It’s a hot, sunny day as I drive my friend’s little workhorse car through the winding roads of the Adelaide Hills, steadily making my way to the fabled natural wine wonderland known as The Summertown Aristologist, a little less than half an hour away from Adelaide city. In classic hills style, I’ve lost track of time chatting to a winemaker down the road, and arrive to the Aristologist too late for lunch—but luckily still in time to be served up some housemade bread and saucisson alongside Tasmanian cheese, and a glass of deliciously fizzy wine.
While Basket Range and the Adelaide Hills have long been heralded as a concentrated microcosm of minimal intervention winemakers, the venues in the broader area have historically focussed on cheap beer and counter meals that are typically served with chips and some limp lettuce masquerading as salad. It’s a state of affairs that has long been a gripe of the local winemakers, and one that some of those same winemakers have set out to change on their own terms—in this case by creating the sort of place they’d want to go to themselves. Opened in October of 2016, The Summertown Aristologist is the brainchild of winemakers Jasper Button (Commune of Buttons) and Anton van Klopper (Lucy Margaux), along with hospitality gun Aaron Fenwick (formerly of Orana restaurant).
The Aristologist sits on the corner at the top of the hill in the suburb of Summertown, with the interior being split in two, with a large open kitchen to the left (with some bar-seating so patrons can watch the magic happen) matched by timber booth seating and a large communal table to the right. This is paired with an outdoor seating area featuring high wooden tables, perfectly situated to take in the afternoon sun while drinking a delicious drop. On walking down the narrow stairs to the right of the inside seating, the temperature immediately drops at least five degrees and you’re met with a cellar full of bottle-lined walls and hunks of meat slowly curing in their dedicated cavern.

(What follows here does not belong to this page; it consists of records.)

-- ==== Sys2Proof/Laws/State.lean ====
section
/-! SUPPORT. One lemma per field for each named update of the state, so that no proof unfolds an update. -/

namespace Sys2Proof.Machine

/-! ### `setPc` -/

@[simp] theorem setPc_a (t : Addr) (s : State) : (setPc t s).a = s.a := rfl
@[simp] theorem setPc_x (t : Addr) (s : State) : (setPc t s).x = s.x := rfl
@[simp] theorem setPc_y (t : Addr) (s : State) : (setPc t s).y = s.y := rfl
@[simp] theorem setPc_sp (t : Addr) (s : State) : (setPc t s).sp = s.sp := rfl
@[simp] theorem setPc_pc (t : Addr) (s : State) : (setPc t s).pc = t := rfl
@[simp] theorem setPc_cyc (t : Addr) (s : State) : (setPc t s).cyc = s.cyc := rfl
@[simp] theorem setPc_flagC (t : Addr) (s : State) : (setPc t s).flagC = s.flagC := rfl
@[simp] theorem setPc_flagZ (t : Addr) (s : State) : (setPc t s).flagZ = s.flagZ := rfl
@[simp] theorem setPc_flagI (t : Addr) (s : State) : (setPc t s).flagI = s.flagI := rfl
@[simp] theorem setPc_flagD (t : Addr) (s : State) : (setPc t s).flagD = s.flagD := rfl
@[simp] theorem setPc_flagB (t : Addr) (s : State) : (setPc t s).flagB = s.flagB := rfl
@[simp] theorem setPc_flagU (t : Addr) (s : State) : (setPc t s).flagU = s.flagU := rfl
@[simp] theorem setPc_flagV (t : Addr) (s : State) : (setPc t s).flagV = s.flagV := rfl
@[simp] theorem setPc_flagN (t : Addr) (s : State) : (setPc t s).flagN = s.flagN := rfl
@[simp] theorem setPc_halt (t : Addr) (s : State) : (setPc t s).halt = s.halt := rfl
@[simp] theorem setPc_faultOpcode (t : Addr) (s : State) : (setPc t s).faultOpcode = s.faultOpcode := rfl
@[simp] theorem setPc_faultAddr (t : Addr) (s : State) : (setPc t s).faultAddr = s.faultAddr := rfl
@[simp] theorem setPc_mem (t : Addr) (s : State) : (setPc t s).mem = s.mem := rfl

/-! ### `advancePc` -/

@[simp] theorem advancePc_a (n : Nat) (s : State) : (advancePc n s).a = s.a := rfl
@[simp] theorem advancePc_x (n : Nat) (s : State) : (advancePc n s).x = s.x := rfl
@[simp] theorem advancePc_y (n : Nat) (s : State) : (advancePc n s).y = s.y := rfl
@[simp] theorem advancePc_sp (n : Nat) (s : State) : (advancePc n s).sp = s.sp := rfl
@[simp] theorem advancePc_pc (n : Nat) (s : State) : (advancePc n s).pc = s.pc + BitVec.ofNat 16 n := rfl
@[simp] theorem advancePc_cyc (n : Nat) (s : State) : (advancePc n s).cyc = s.cyc := rfl
@[simp] theorem advancePc_flagC (n : Nat) (s : State) : (advancePc n s).flagC = s.flagC := rfl
@[simp] theorem advancePc_flagZ (n : Nat) (s : State) : (advancePc n s).flagZ = s.flagZ := rfl
@[simp] theorem advancePc_flagI (n : Nat) (s : State) : (advancePc n s).flagI = s.flagI := rfl
@[simp] theorem advancePc_flagD (n : Nat) (s : State) : (advancePc n s).flagD = s.flagD := rfl
@[simp] theorem advancePc_flagB (n : Nat) (s : State) : (advancePc n s).flagB = s.flagB := rfl
@[simp] theorem advancePc_flagU (n : Nat) (s : State) : (advancePc n s).flagU = s.flagU := rfl
@[simp] theorem advancePc_flagV (n : Nat) (s : State) : (advancePc n s).flagV = s.flagV := rfl
@[simp] theorem advancePc_flagN (n : Nat) (s : State) : (advancePc n s).flagN = s.flagN := rfl
@[simp] theorem advancePc_halt (n : Nat) (s : State) : (advancePc n s).halt = s.halt := rfl
@[simp] theorem advancePc_faultOpcode (n : Nat) (s : State) : (advancePc n s).faultOpcode = s.faultOpcode := rfl
@[simp] theorem advancePc_faultAddr (n : Nat) (s : State) : (advancePc n s).faultAddr = s.faultAddr := rfl
@[simp] theorem advancePc_mem (n : Nat) (s : State) : (advancePc n s).mem = s.mem := rfl

/-! ### `tick` -/

@[simp] theorem tick_a (s : State) : (tick s).a = s.a := rfl
@[simp] theorem tick_x (s : State) : (tick s).x = s.x := rfl
@[simp] theorem tick_y (s : State) : (tick s).y = s.y := rfl
@[simp] theorem tick_sp (s : State) : (tick s).sp = s.sp := rfl
@[simp] theorem tick_pc (s : State) : (tick s).pc = s.pc := rfl
@[simp] theorem tick_cyc (s : State) : (tick s).cyc = s.cyc + 1 := rfl
@[simp] theorem tick_flagC (s : State) : (tick s).flagC = s.flagC := rfl
@[simp] theorem tick_flagZ (s : State) : (tick s).flagZ = s.flagZ := rfl
@[simp] theorem tick_flagI (s : State) : (tick s).flagI = s.flagI := rfl
@[simp] theorem tick_flagD (s : State) : (tick s).flagD = s.flagD := rfl
@[simp] theorem tick_flagB (s : State) : (tick s).flagB = s.flagB := rfl
@[simp] theorem tick_flagU (s : State) : (tick s).flagU = s.flagU := rfl
@[simp] theorem tick_flagV (s : State) : (tick s).flagV = s.flagV := rfl
@[simp] theorem tick_flagN (s : State) : (tick s).flagN = s.flagN := rfl
@[simp] theorem tick_halt (s : State) : (tick s).halt = s.halt := rfl
@[simp] theorem tick_faultOpcode (s : State) : (tick s).faultOpcode = s.faultOpcode := rfl
@[simp] theorem tick_faultAddr (s : State) : (tick s).faultAddr = s.faultAddr := rfl
@[simp] theorem tick_mem (s : State) : (tick s).mem = s.mem := rfl

/-! ### `setNZ` -/

@[simp] theorem setNZ_a (v : Byte) (s : State) : (setNZ v s).a = s.a := rfl
@[simp] theorem setNZ_x (v : Byte) (s : State) : (setNZ v s).x = s.x := rfl
@[simp] theorem setNZ_y (v : Byte) (s : State) : (setNZ v s).y = s.y := rfl
@[simp] theorem setNZ_sp (v : Byte) (s : State) : (setNZ v s).sp = s.sp := rfl
@[simp] theorem setNZ_pc (v : Byte) (s : State) : (setNZ v s).pc = s.pc := rfl
@[simp] theorem setNZ_cyc (v : Byte) (s : State) : (setNZ v s).cyc = s.cyc := rfl
@[simp] theorem setNZ_flagC (v : Byte) (s : State) : (setNZ v s).flagC = s.flagC := rfl
@[simp] theorem setNZ_flagZ (v : Byte) (s : State) : (setNZ v s).flagZ = decide (v = 0x00) := rfl
@[simp] theorem setNZ_flagI (v : Byte) (s : State) : (setNZ v s).flagI = s.flagI := rfl
@[simp] theorem setNZ_flagD (v : Byte) (s : State) : (setNZ v s).flagD = s.flagD := rfl
@[simp] theorem setNZ_flagB (v : Byte) (s : State) : (setNZ v s).flagB = s.flagB := rfl
@[simp] theorem setNZ_flagU (v : Byte) (s : State) : (setNZ v s).flagU = s.flagU := rfl
@[simp] theorem setNZ_flagV (v : Byte) (s : State) : (setNZ v s).flagV = s.flagV := rfl
@[simp] theorem setNZ_flagN (v : Byte) (s : State) : (setNZ v s).flagN = v.getLsbD 7 := rfl
@[simp] theorem setNZ_halt (v : Byte) (s : State) : (setNZ v s).halt = s.halt := rfl
@[simp] theorem setNZ_faultOpcode (v : Byte) (s : State) : (setNZ v s).faultOpcode = s.faultOpcode := rfl
@[simp] theorem setNZ_faultAddr (v : Byte) (s : State) : (setNZ v s).faultAddr = s.faultAddr := rfl
@[simp] theorem setNZ_mem (v : Byte) (s : State) : (setNZ v s).mem = s.mem := rfl

/-! ### `setStatus` -/

@[simp] theorem setStatus_a (b : Byte) (s : State) : (setStatus b s).a = s.a := rfl
@[simp] theorem setStatus_x (b : Byte) (s : State) : (setStatus b s).x = s.x := rfl
@[simp] theorem setStatus_y (b : Byte) (s : State) : (setStatus b s).y = s.y := rfl
@[simp] theorem setStatus_sp (b : Byte) (s : State) : (setStatus b s).sp = s.sp := rfl
@[simp] theorem setStatus_pc (b : Byte) (s : State) : (setStatus b s).pc = s.pc := rfl
@[simp] theorem setStatus_cyc (b : Byte) (s : State) : (setStatus b s).cyc = s.cyc := rfl
@[simp] theorem setStatus_flagC (b : Byte) (s : State) : (setStatus b s).flagC = b.getLsbD 0 := rfl
@[simp] theorem setStatus_flagZ (b : Byte) (s : State) : (setStatus b s).flagZ = b.getLsbD 1 := rfl
@[simp] theorem setStatus_flagI (b : Byte) (s : State) : (setStatus b s).flagI = b.getLsbD 2 := rfl
@[simp] theorem setStatus_flagD (b : Byte) (s : State) : (setStatus b s).flagD = b.getLsbD 3 := rfl
@[simp] theorem setStatus_flagB (b : Byte) (s : State) : (setStatus b s).flagB = b.getLsbD 4 := rfl
@[simp] theorem setStatus_flagU (b : Byte) (s : State) : (setStatus b s).flagU = s.flagU := rfl
@[simp] theorem setStatus_flagV (b : Byte) (s : State) : (setStatus b s).flagV = b.getLsbD 6 := rfl
@[simp] theorem setStatus_flagN (b : Byte) (s : State) : (setStatus b s).flagN = b.getLsbD 7 := rfl
@[simp] theorem setStatus_halt (b : Byte) (s : State) : (setStatus b s).halt = s.halt := rfl
@[simp] theorem setStatus_faultOpcode (b : Byte) (s : State) : (setStatus b s).faultOpcode = s.faultOpcode := rfl
@[simp] theorem setStatus_faultAddr (b : Byte) (s : State) : (setStatus b s).faultAddr = s.faultAddr := rfl
@[simp] theorem setStatus_mem (b : Byte) (s : State) : (setStatus b s).mem = s.mem := rfl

Chatting with Fenwick, he outlined their goals with the Aristologist—they’re pretty simple, and at the same time daring, befitting of the wines being poured here. “We want to create a beautiful world,” he told me, “where there is a lot of work done in the background to ensure purity and nourishment. However, what really matters to us is the enjoyment of simple pleasures done right.”
The food menu here is super fresh and seasonal, with 70 percent of produce coming from Van Klopper’s garden patch alone. The rest comes from local suppliers who farm with the same principles—organically and sustainably. The offering is largely vegetable-driven, with a balance of fresh, cured, and fermented foods, with all of the curing and fermenting taking place in-house. Great produce is lovingly combined and served in a small share-plate style, with combinations like raw fish, lemon verbena and green strawberry, or zucchini, basil, and smoked curd. For dessert think dishes like fig leaf, plum, and caramel made from milk whey.

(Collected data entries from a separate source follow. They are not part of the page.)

-- ==== Sys2Proof/Tests/Slice0.lean ====
section
/-! SUPPORT. The model's own tests: what well-formedness refuses, what the decoder makes of words written out from the
spec's encodings, one step on vectors of 95_test_vectors.md (expected values copied from the spec, never from the
model), and for each obligation with hypotheses a state and operands that meet them. -/

namespace Sys2Proof.Tests

open Sys2Proof Sys2Proof.Machine

/-! ### Well-formedness: a term that each check refuses -/

/-- R63: a relative displacement is no operand of the operand-consuming group. -/
theorem test_wellFormed_group : Form.modeOfGroup ⟨.lda, .rel 0x10⟩ = false ∧ Form.wellFormed ⟨.lda, .rel 0x10⟩ = false := by
  decide

/-- R64: the implied group has no zero-page operand. -/
theorem test_wellFormed_implied : Form.modeOfGroup ⟨.jsr, .zp 0x10⟩ = false ∧ Form.wellFormed ⟨.jsr, .zp 0x10⟩ = false := by
  decide

/-- R66, R99: `STA` with `IMM` belongs to the group but has no opcode (0x89 is undefined). -/
theorem test_wellFormed_listed : Form.modeOfGroup ⟨.sta, .imm 0x55⟩ = true ∧ Form.listed ⟨.sta, .imm 0x55⟩ = false ∧
    Form.wellFormed ⟨.sta, .imm 0x55⟩ = false := by
  decide

/-- R66: `STA` with `ZP` passes. -/
theorem test_wellFormed_passes : Form.wellFormed ⟨.sta, .zp 0x55⟩ = true := by decide

/-! ### Decoding: every row of the opcode table, from the bytes of R60 and R66; operand bytes 12 and 34, high first -/

/-- `ADC` (R110). -/
theorem test_decode_adc :
    decodeInstr [0x61, 0x12] = some (.adcZpxd 0x12) ∧
    decodeInstr [0x65, 0x12] = some (.adcZp 0x12) ∧
    decodeInstr [0x69, 0x12] = some (.adcImm 0x12) ∧
    decodeInstr [0x6D, 0x12, 0x34] = some (.adcAbs 0x1234) ∧
    decodeInstr [0x71, 0x12] = some (.adcIndy 0x12) ∧
    decodeInstr [0x75, 0x12] = some (.adcZpxi 0x12) ∧
    decodeInstr [0x79, 0x12, 0x34] = some (.adcAbsy 0x1234) ∧
    decodeInstr [0x7D, 0x12, 0x34] = some (.adcAbsx 0x1234) := by decide

/-- `SBC` (R111). -/
theorem test_decode_sbc :
    decodeInstr [0xE1, 0x12] = some (.sbcZpxd 0x12) ∧
    decodeInstr [0xE5, 0x12] = some (.sbcZp 0x12) ∧
    decodeInstr [0xE9, 0x12] = some (.sbcImm 0x12) ∧
    decodeInstr [0xED, 0x12, 0x34] = some (.sbcAbs 0x1234) ∧
    decodeInstr [0xF1, 0x12] = some (.sbcIndy 0x12) ∧
    decodeInstr [0xF5, 0x12] = some (.sbcZpxi 0x12) ∧
    decodeInstr [0xF9, 0x12, 0x34] = some (.sbcAbsy 0x1234) ∧
    decodeInstr [0xFD, 0x12, 0x34] = some (.sbcAbsx 0x1234) := by decide

/-- `CMP` (R113). -/
theorem test_decode_cmp :
    decodeInstr [0xC1, 0x12] = some (.cmpZpxd 0x12) ∧
    decodeInstr [0xC5, 0x12] = some (.cmpZp 0x12) ∧
    decodeInstr [0xC9, 0x12] = some (.cmpImm 0x12) ∧
    decodeInstr [0xCD, 0x12, 0x34] = some (.cmpAbs 0x1234) ∧
    decodeInstr [0xD1, 0x12] = some (.cmpIndy 0x12) ∧
    decodeInstr [0xD5, 0x12] = some (.cmpZpxi 0x12) ∧
    decodeInstr [0xD9, 0x12, 0x34] = some (.cmpAbsy 0x1234) ∧
    decodeInstr [0xDD, 0x12, 0x34] = some (.cmpAbsx 0x1234) := by decide

/-- `CPX` (R114). -/
theorem test_decode_cpx :
    decodeInstr [0xE0, 0x12] = some (.cpxImm 0x12) ∧
    decodeInstr [0xE4, 0x12] = some (.cpxZp 0x12) ∧
    decodeInstr [0xEC, 0x12, 0x34] = some (.cpxAbs 0x1234) := by decide

/-- `CPY` (R115). -/
theorem test_decode_cpy :
    decodeInstr [0xC0, 0x12] = some (.cpyImm 0x12) ∧
    decodeInstr [0xC4, 0x12] = some (.cpyZp 0x12) ∧
    decodeInstr [0xCC, 0x12, 0x34] = some (.cpyAbs 0x1234) := by decide

/-- `AND` (R120). -/
theorem test_decode_and :
    decodeInstr [0x21, 0x12] = some (.andZpxd 0x12) ∧
    decodeInstr [0x25, 0x12] = some (.andZp 0x12) ∧
    decodeInstr [0x29, 0x12] = some (.andImm 0x12) ∧
    decodeInstr [0x2D, 0x12, 0x34] = some (.andAbs 0x1234) ∧
    decodeInstr [0x31, 0x12] = some (.andIndy 0x12) ∧
    decodeInstr [0x35, 0x12] = some (.andZpxi 0x12) ∧
    decodeInstr [0x39, 0x12, 0x34] = some (.andAbsy 0x1234) ∧
    decodeInstr [0x3D, 0x12, 0x34] = some (.andAbsx 0x1234) := by decide

/-- `ORA` (R121). -/
theorem test_decode_ora :
    decodeInstr [0x01, 0x12] = some (.oraZpxd 0x12) ∧
    decodeInstr [0x05, 0x12] = some (.oraZp 0x12) ∧
    decodeInstr [0x09, 0x12] = some (.oraImm 0x12) ∧
    decodeInstr [0x0D, 0x12, 0x34] = some (.oraAbs 0x1234) ∧
    decodeInstr [0x11, 0x12] = some (.oraIndy 0x12) ∧
    decodeInstr [0x15, 0x12] = some (.oraZpxi 0x12) ∧
    decodeInstr [0x19, 0x12, 0x34] = some (.oraAbsy 0x1234) ∧
    decodeInstr [0x1D, 0x12, 0x34] = some (.oraAbsx 0x1234) := by decide

/-- `EOR` (R122). -/
theorem test_decode_eor :
    decodeInstr [0x41, 0x12] = some (.eorZpxd 0x12) ∧
    decodeInstr [0x45, 0x12] = some (.eorZp 0x12) ∧
    decodeInstr [0x49, 0x12] = some (.eorImm 0x12) ∧
    decodeInstr [0x4D, 0x12, 0x34] = some (.eorAbs 0x1234) ∧
    decodeInstr [0x51, 0x12] = some (.eorIndy 0x12) ∧
    decodeInstr [0x55, 0x12] = some (.eorZpxi 0x12) ∧
    decodeInstr [0x59, 0x12, 0x34] = some (.eorAbsy 0x1234) ∧
    decodeInstr [0x5D, 0x12, 0x34] = some (.eorAbsx 0x1234) := by decide

/-- `LDA` (R123). -/
theorem test_decode_lda :
    decodeInstr [0xA1, 0x12] = some (.ldaZpxd 0x12) ∧
    decodeInstr [0xA5, 0x12] = some (.ldaZp 0x12) ∧
    decodeInstr [0xA9, 0x12] = some (.ldaImm 0x12) ∧
    decodeInstr [0xAD, 0x12, 0x34] = some (.ldaAbs 0x1234) ∧
    decodeInstr [0xB1, 0x12] = some (.ldaIndy 0x12) ∧
    decodeInstr [0xB5, 0x12] = some (.ldaZpxi 0x12) ∧
    decodeInstr [0xB9, 0x12, 0x34] = some (.ldaAbsy 0x1234) ∧
    decodeInstr [0xBD, 0x12, 0x34] = some (.ldaAbsx 0x1234) := by decide

/-- `LDX` (R124). -/
theorem test_decode_ldx :
    decodeInstr [0xA2, 0x12] = some (.ldxImm 0x12) ∧
    decodeInstr [0xA6, 0x12] = some (.ldxZp 0x12) ∧
    decodeInstr [0xAE, 0x12, 0x34] = some (.ldxAbs 0x1234) ∧
    decodeInstr [0xB6, 0x12] = some (.ldxZpxi 0x12) ∧
    decodeInstr [0xBE, 0x12, 0x34] = some (.ldxAbsx 0x1234) := by decide

/-- `LDY` (R125). -/
theorem test_decode_ldy :
    decodeInstr [0xA0, 0x12] = some (.ldyImm 0x12) ∧
    decodeInstr [0xA4, 0x12] = some (.ldyZp 0x12) ∧
    decodeInstr [0xAC, 0x12, 0x34] = some (.ldyAbs 0x1234) ∧
    decodeInstr [0xB4, 0x12] = some (.ldyZpxi 0x12) ∧
    decodeInstr [0xBC, 0x12, 0x34] = some (.ldyAbsx 0x1234) := by decide

/-- `INC` (R126). -/
theorem test_decode_inc :
    decodeInstr [0xE6, 0x12] = some (.incZp 0x12) ∧
    decodeInstr [0xEE, 0x12, 0x34] = some (.incAbs 0x1234) ∧
    decodeInstr [0xF6, 0x12] = some (.incZpxi 0x12) ∧
    decodeInstr [0xFE, 0x12, 0x34] = some (.incAbsx 0x1234) := by decide

/-- `DEC` (R127). -/
theorem test_decode_dec :
    decodeInstr [0xC6, 0x12] = some (.decZp 0x12) ∧
    decodeInstr [0xCE, 0x12, 0x34] = some (.decAbs 0x1234) ∧
    decodeInstr [0xD6, 0x12] = some (.decZpxi 0x12) ∧
    decodeInstr [0xDE, 0x12, 0x34] = some (.decAbsx 0x1234) := by decide

/-- `STA` (R128). -/
theorem test_decode_sta :
    decodeInstr [0x81, 0x12] = some (.staZpxd 0x12) ∧
    decodeInstr [0x85, 0x12] = some (.staZp 0x12) ∧
    decodeInstr [0x8D, 0x12, 0x34] = some (.staAbs 0x1234) ∧
    decodeInstr [0x91, 0x12] = some (.staIndy 0x12) ∧
    decodeInstr [0x95, 0x12] = some (.staZpxi 0x12) ∧
    decodeInstr [0x99, 0x12, 0x34] = some (.staAbsy 0x1234) ∧
    decodeInstr [0x9D, 0x12, 0x34] = some (.staAbsx 0x1234) := by decide

/-- `STX` (R129). -/
theorem test_decode_stx :
    decodeInstr [0x86, 0x12] = some (.stxZp 0x12) ∧
    decodeInstr [0x8E, 0x12, 0x34] = some (.stxAbs 0x1234) ∧
    decodeInstr [0x96, 0x12] = some (.stxZpxi 0x12) := by decide

/-- `STY` (R130). -/
theorem test_decode_sty :
    decodeInstr [0x84, 0x12] = some (.styZp 0x12) ∧
    decodeInstr [0x8C, 0x12, 0x34] = some (.styAbs 0x1234) ∧
    decodeInstr [0x94, 0x12] = some (.styZpxi 0x12) := by decide

/-- `INX` (R131). -/
theorem test_decode_inx :
    decodeInstr [0xE8] = some .inx := by decide

/-- `INY` (R132). -/
theorem test_decode_iny :
    decodeInstr [0xC8] = some .iny := by decide

/-- `DEX` (R133). -/
theorem test_decode_dex :
    decodeInstr [0xCA] = some .dex := by decide

/-- `DEY` (R134). -/
theorem test_decode_dey :
    decodeInstr [0x88] = some .dey := by decide

/-- `ASL` (R140). -/
theorem test_decode_asl :
    decodeInstr [0x06, 0x12] = some (.aslZp 0x12) ∧
    decodeInstr [0x0A] = some .aslAcc ∧
    decodeInstr [0x0E, 0x12, 0x34] = some (.aslAbs 0x1234) ∧
    decodeInstr [0x16, 0x12] = some (.aslZpxi 0x12) ∧
    decodeInstr [0x1E, 0x12, 0x34] = some (.aslAbsx 0x1234) := by decide

/-- `LSR` (R141). -/
theorem test_decode_lsr :
    decodeInstr [0x46, 0x12] = some (.lsrZp 0x12) ∧
    decodeInstr [0x4A] = some .lsrAcc ∧
    decodeInstr [0x4E, 0x12, 0x34] = some (.lsrAbs 0x1234) ∧
    decodeInstr [0x56, 0x12] = some (.lsrZpxi 0x12) ∧
    decodeInstr [0x5E, 0x12, 0x34] = some (.lsrAbsx 0x1234) := by decide

/-- `ROL` (R142). -/
theorem test_decode_rol :
    decodeInstr [0x26, 0x12] = some (.rolZp 0x12) ∧
    decodeInstr [0x2A] = some .rolAcc ∧
    decodeInstr [0x2E, 0x12, 0x34] = some (.rolAbs 0x1234) ∧
    decodeInstr [0x36, 0x12] = some (.rolZpxi 0x12) ∧
    decodeInstr [0x3E, 0x12, 0x34] = some (.rolAbsx 0x1234) := by decide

While you could quite happily go to the Aristologist for the food alone, the real drawcard here is clearly the wine list—encompassing winemakers from all around the world that are able to meet their strict criteria. To make the list, winemakers must work only with organic fruit, add nothing and take nothing away from the wine (i.e. no filtering, fining, or heat treatments), and have no more than 20ppm of sulphur. It’s a set of restrictions that’s still not strict enough for Van Klopper; if he had his way, he told me over a splash at the bar, there’d be no sulphur allowed at all, effective immediately.
A small selection of wine comes by the glass, with everything else on the list by the half bottle or bottle. Here you’ll find the expected selection of wines from Button and Van Klopper’s own wine labels as well as a bevy of gems making up the 380-strong cuvées from the likes of Jean-Pierre Robinot, Partida Creus, Manon, l’Octavin, Radikon, Gentle Folk, and many more. The team here have even started up an importing business under the Aristologist name, with their first shipment coming in later this year. If you’re after something that isn’t wine, there’s a range of naturally made spirits from the folks at Spirit People and Man of Spirit, or even a wild-fermented ale or cider from Two Metre Tall.
It seems so simple, but it took winemakers to make it happen: a restaurant befitting the prestige and promise of the Adelaide Hills, rightly looked at as a new global hub for outrageously good natural wine. Fitting all of this goodness under one roof is an ambitious task, but one that’s been accepted by locals and visitors alike. “It’s been overwhelmingly positive,” Fenwick tells me, beaming. “It’s amazing that we can create something for us to enjoy first, but to then have people also support and enjoy it, well…it’s just incredible.”